Mientras conducía, no podía dejar de notar que Eva la observaba en silencio, como si estuviera analizando su expresión.
Rafaela había decidido una vez más que no diría nada, a menos que le preguntaran algo.
—¿Viste a Ethan hoy? —por fin preguntó Eva.

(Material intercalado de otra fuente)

/-- The DLL of a sampler is locked (R168, R171): not before the lock that follows a release or a change of its tap map. -/
def State.samplerLocked (s : State) (g k : Nat) : Bool :=
  s.on (20 + g) && !s.samplerFailed g k && (tabFind g s.rxc.locks).any (fun t => decide (t ≤ s.now))
    && !s.etd.relock.any (fun x => x.1 = samplerLine g k && x.2.any (fun t => decide (s.now < t)))

/-- Outcome of decoding a width in LSB (R166): level and the counter to count, 3 RUNT, 4 LONG, 6 OVERLONG. -/
def decodeWidth (w : Nat) : Option Nat × Option Nat :=
  if w < 80 then (none, some 3)
  else if w < 560 then (some ((w - 48) / 32), none)
  else if w < 1024 then (some 15, some 4)
  else (none, some 6)

def State.chanCount (s : State) (c kind : Nat) : State :=
  { s with rxc := { s.rxc with counts := addCount (c * 8 + kind) 1 s.rxc.counts } }

/-- Event time `t` (LSB) lies in the armed interval of a train on the channel's line (R175). -/
def Train.arms (tr : Train) (c : Nat) (t : Int) : Bool :=
  tr.lines.any (fun x =>
    x.line = c / 8 && decide (((tr.nominal x.rank 0 * 128 : Nat) : Int) ≤ t) && decide (t < ((x.endAt * 128 : Nat) : Int)))

/-- A channel is armed at the present instant. -/
def State.armedNow (s : State) (c : Nat) : Bool :=
  s.sch.trains.any (fun tr => tr.lines.any (fun x =>
    x.line = c / 8 && decide (tr.nominal x.rank 0 ≤ s.now) && decide (s.now < x.endAt)))

/-- W16[L] of an epoch (R190): entry 0 is 0. -/
def State.weight (s : State) (epoch level : Nat) : Nat :=
  if level = 0 then 0 else fieldOf (8 * (level % 4)) 8 (s.getAt epoch (F.GRN_WEIGHT.W.idx (level / 4)))

/-- The measurement accumulates. -/
def Meas.open_ (m : Meas) : Bool := m.state = 1 || m.state = 2

/-- The open measurement of an event's train on its channel, with its slot. -/
def State.measOf (s : State) (e : Event) : Option (Nat × Meas) :=
  s.grn.slots.find? (fun x => x.2.chan = e.ch && x.2.frame = e.frame && x.2.train = e.train && x.2.open_)

def State.setMeas (s : State) (slot : Nat) (m : Meas) : State :=
  { s with grn := { s.grn with slots := tabSet slot m s.grn.slots } }

/-- A measurement-frame counter of the GRN page (R206): 0 MEAS … 6 LATE. -/
def State.frameCount (s : State) (frame kind n : Nat) : State :=
  { s with grn := { s.grn with perFrame := addCount (frame * 8 + kind) n s.grn.perFrame } }

/-- An event of an armed channel is lost (R200). -/
def State.loseEvent (s : State) (e : Event) : State :=
  let s := s.chanCount e.ch 2
  let s := { s with rxc := { s.rxc with groups := addCount (e.ch / 64 * 4 + 1) 1 s.rxc.groups }
                    crm := { s.crm with lost := addCount (e.frame * 1024 + e.ch) 1 s.crm.lost } }
  let s := s.frameCount e.frame 5 1
  match s.measOf e with
  | some (slot, m) => s.setMeas slot { m with lost := true, lostCnt := min 0xFFFF (m.lostCnt + 1) }
  | none => s

def State.queueOf (s : State) (g : Nat) : List Event := (tabFind g s.rxc.queues).getD []

/-- A forwarded event enters the group queue, or waits in the holding stage, or is lost (R176). -/
def State.forward (s : State) (e : Event) : State :=
  let g := e.ch / 64
  let q := s.queueOf g
  let fwd := fun (s : State) =>
    let s := s.chanCount e.ch 1
    let hw := max (countAt (g * 4 + 2) s.rxc.groups) (s.queueOf g).length
    { s with rxc := { s.rxc with groups := tabSet (g * 4 + 2) hw (addCount (g * 4) 1 s.rxc.groups) } }
  if q.length < 256 then fwd { s with rxc := { s.rxc with queues := tabSet g (q ++ [e]) s.rxc.queues } }
  else if (s.rxc.held.filter (fun h => h.ch = e.ch)).length < 2 then
    fwd { s with rxc := { s.rxc with held := s.rxc.held ++ [e] } }
  else s.loseEvent e

/-- R177: a decoded event of a channel armed for a P0 measurement is copied to the Drip path. -/
def State.drip (s : State) (c cycle level : Nat) (tr : Train) : State :=
  if s.gradeS && tr.cls = 0 && s.on 2 then
    { s with saf := { s.saf with events := s.saf.events ++ [{ ch := c, cycle := cycle, level := level }] } }
  else s

/-- An edge in dark time is collected by a sampler, and by the idle spares that listen to the channel (R169). -/
def State.collect (s : State) (c k : Nat) : State :=
  let g := c / 64
  let takes := fun (q : Nat) => !s.samplerFailed g q
    && (q = k || (decide (64 ≤ q) && !s.inService g q && s.samplerChannel g q = c % 64))
  { s with rxc := { s.rxc with edges := ((List.range 68).filter takes).foldl (fun e q => addCount (samplerLine g q) 1 e) s.rxc.edges } }

/-- The test source supplements the ambient edges of a sampler: in a frame gap, while its channel is not armed and its last refresh lies an
hour back (R170); a new map comes first, and a sampler that took one in this gap takes no source (R347, R348). -/
def State.testSource (s : State) (g k : Nat) : Bool :=
  s.flag F.RXC_CTL.CDT_SRC && s.on (20 + g) && !s.samplerFailed g k
    && decide ((tabFind (samplerLine g k) s.rxc.refreshed).getD 0 + 3600000000000 ≤ s.now) && s.frameGap
    && !s.armedNow (g * 64 + s.samplerChannel g k)
    && !(s.longGap && (s.tapLine (samplerLine g k)).subst.isSome) && !s.tookInGap (samplerLine g k)

/-- The edges that the test source adds in `slots` slots up to slot `slot`: 12.5 in each (R153, R170). -/
def State.injectEdges (s : State) (slot slots : Nat) : State :=
  if s.now < 3600000000000 then s
  else
    let n := 25 * slot / 2 - 25 * (slot - slots) / 2
    (List.range 1088).foldl (fun s i => if s.testSource (i / 68) (i % 68) then
      { s with rxc := { s.rxc with edges := addCount (i + 16) n s.rxc.edges } } else s) s

/-- A decoded event of level `level` (R175, R178): counted, counted as dark, and forwarded when armed and weighted, but not from a failed
sampler (R172). A train's events take the OFS and weights of its epoch (R44). -/
def State.decoded (s : State) (c k cycle : Nat) (lead : Int) (level : Nat) : State :=
  let s := s.chanCount c 0
  let s := if s.isDark (lead / 128).toNat then
      ({ s with rxc := { s.rxc with dark := addCount (c * 16 + level) 1 s.rxc.dark } }).collect c k
    else s
  let place := fun (epoch : Nat) => lead - signed 16 (s.getAt epoch (chanOfs c))
  match s.sch.trains.find? (fun tr => tr.arms c (place tr.epoch)) with
  | some tr =>
    let t := place tr.epoch
    let s := s.drip c cycle level tr
    if s.weight tr.epoch level = 0 || s.samplerFailed (c / 64) k then s else s.forward { ch := c, frame := tr.frame, train := tr.ord, time := t, level := level }
  | none => s

/-- R165 to R167, R175, R176: a return pulse on a channel. -/
def doReturnPulse (ch : Fin 1024) (leadCycle leadCode trailCycle trailCode : Nat) (s : State) : State :=
  let c := ch.val
  let g := c / 64
  let s := s.at trailCycle
  match s.samplerAt c leadCycle with
  | none => s
  | some k =>
    if !s.on 8 || !s.on (20 + g) || !s.flag (chanEn c) || s.flag (chanFlag c 0) then s
    else
      let ws := (s.tapLine (samplerLine g k)).widths
      let lead := edgeTime ws leadCycle leadCode
      let trail := edgeTime ws trailCycle trailCode
      let early := match tabFind c s.rxc.trailing with
        | some last => decide ((toLsb lead : Int) < last + 512)
        | none => false
      if early then s.chanCount c 5
      else
        let s := { s with rxc := { s.rxc with trailing := tabSet c (toLsb trail : Int) s.rxc.trailing } }
        let (level, kind) := decodeWidth (toLsb (trail - lead))
        let s := match kind with
          | some k => s.chanCount c k
          | none => s
        match level with
        | some l => s.decoded c k leadCycle (toLsb lead : Nat) l
        | none => s

def execReturnPulse (ch : Fin 1024) (leadCycle leadCode trailCycle trailCode : Nat) (s : State) : Host.Outcome State Fault Refusal :=
  answer (doReturnPulse ch leadCycle leadCode trailCycle trailCode s)

/-- R166: the pair has been in the pulse state for more than 1 µs. -/
def doChannelStuck (ch : Fin 1024) (t : Nat) (s : State) : State :=
  let s := s.at t
  if s.on 8 && !s.flag (chanFlag ch 0) then (s.setF (chanFlag ch 0) 1).raiseEvt 13 4 else s

def execChannelStuck (ch : Fin 1024) (t : Nat) (s : State) : Host.Outcome State Fault Refusal := answer (doChannelStuck ch t s)

/-- R166: the pair has been out of the pulse state for 1 µs. -/
def doChannelUnstuck (ch : Fin 1024) (t : Nat) (s : State) : State :=
  let s := s.at t
  if s.on 8 then s.setF (chanFlag ch 0) 0 else s

def execChannelUnstuck (ch : Fin 1024) (t : Nat) (s : State) : Host.Outcome State Fault Refusal :=
  answer (doChannelUnstuck ch t s)

/-! ## Samplers and spares (R169 to R174) -/

/-- Byte of spare sampler 64 + i in `RXC_GRP_SPARE`. -/
def State.spareByte (s : State) (g i : Nat) : Nat := fieldOf (8 * i) 8 (s.getF (F.RXC_GRP_SPARE.SPARES.inst g))
def State.setSpareByte (s : State) (g i v : Nat) : State :=
  let f := F.RXC_GRP_SPARE.SPARES.inst g
  s.setF f (withField (8 * i) 8 (s.getF f) v)
/-- A spare sampler of a group neither serves nor has failed. -/
def State.spareRests (s : State) (g i : Nat) : Bool := !(s.spareByte g i).testBit 7 && !(s.spareByte g i).testBit 6

/-- The lowest-numbered idle spare of a group that no failure has been assigned (R173). -/
def State.idleSpare (s : State) (g : Nat) : Option Nat :=
  (List.range 4).find? (fun i => s.spareRests g i && !s.rxc.waiting.any (fun w => w.ch / 64 = g && w.spare = i))

/-- A sampler serves its channel no more (R173); where it is a spare, `BLK_SPARE` changes. -/
def State.releaseSampler (s : State) (g k : Nat) : State :=
  let s := s.setF (F.RXC_SMP_STAT.IN_SERVICE.inst (samplerInst g k)) 0
  if k < 64 then s else ((s.setSpareByte g (k - 64) (s.spareByte g (k - 64) % 128)).setF (H.SPARE_USED 13) (s.getF (H.SPARE_USED 13) - 1)).raiseEvt 13 29

/-- The crossbar takes a channel from its sampler; `dest`: the sampler that times its edges from now on, 0x7F for none. -/
def State.switchChannel (s : State) (c dest : Nat) : State :=
  let s := match s.samplerOf c with
    | some k => ({ s with rxc := { s.rxc with switched := tabSet c (s.now, k) s.rxc.switched } }).releaseSampler (c / 64) k
    | none => s
  s.setF (chanMap c) dest

/-- The open measurements of a channel become channel-faulted (R172, R191). -/
def State.faultChannel (s : State) (c : Nat) : State :=
  (s.grn.slots.filter (fun x => x.2.chan = c && x.2.open_ && !x.2.chFault)).foldl (fun s x =>
    ((s.setMeas x.1 { x.2 with chFault := true }).frameCount x.2.frame 1 (if x.2.tileFault then 0 else 1)).raiseEvt 14 6) s

/-- A channel has no sampler (R174): its open measurement is channel-faulted. -/
def State.noSampler (s : State) (c : Nat) : State := ((s.faultChannel c).switchChannel c 0x7F).poolTrigger 13 0x41

/-- The group's pool is exhausted when no idle spare is left (R174). -/
def State.checkPool (s : State) (g : Nat) : State :=
  if !(List.range 4).any (s.spareRests g) && !s.bitF (H.SPARE_MAP 13) g then
    ((s.setBit (H.SPARE_MAP 13) g true).raiseEvt 13 5).poolTrigger 13 0x40
  else s

/-- Channel `c` takes the lowest-numbered idle spare of its group, or stays without a sampler (R173, R174). -/
def State.assignSpare (s : State) (c : Nat) : State :=
  match s.idleSpare (c / 64) with
  | some i => { s with rxc := { s.rxc with waiting := s.rxc.waiting ++ [{ ch := c, spare := i, at_ := s.now }] } }
  | none => s.noSampler c

/-- A spare is assigned at the failure; of channels of a group that lose their samplers in one cycle the lower number comes first (R353). -/
def State.claimSpare (s : State) (c : Nat) : State :=
  let same := s.rxc.waiting.filter (fun w => w.ch / 64 = c / 64 && w.at_ = s.now)
  let s := { s with rxc := { s.rxc with waiting := s.rxc.waiting.filter (fun w => !same.contains w) } }
  (insertBy (fun a b => decide (a < b)) c (same.map SpareClaim.ch)).foldl State.assignSpare s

—Sí, lo vi en la empresa cuando fui a buscar las llaves del coche —respondió.
—Él me dijo que te quejaste de mí ayer por la tarde —empezó. —Pensé que ya habíamos resuelto nuestro malentendido cuando nos despedimos ayer. ¿Cuál es el motivo para haberte quejado con él?—la cuestionó.
—Solo pensé que debía ponerlo al tanto de lo que pasó —explicó.
—No estás facilitando las cosas, ¿verdad?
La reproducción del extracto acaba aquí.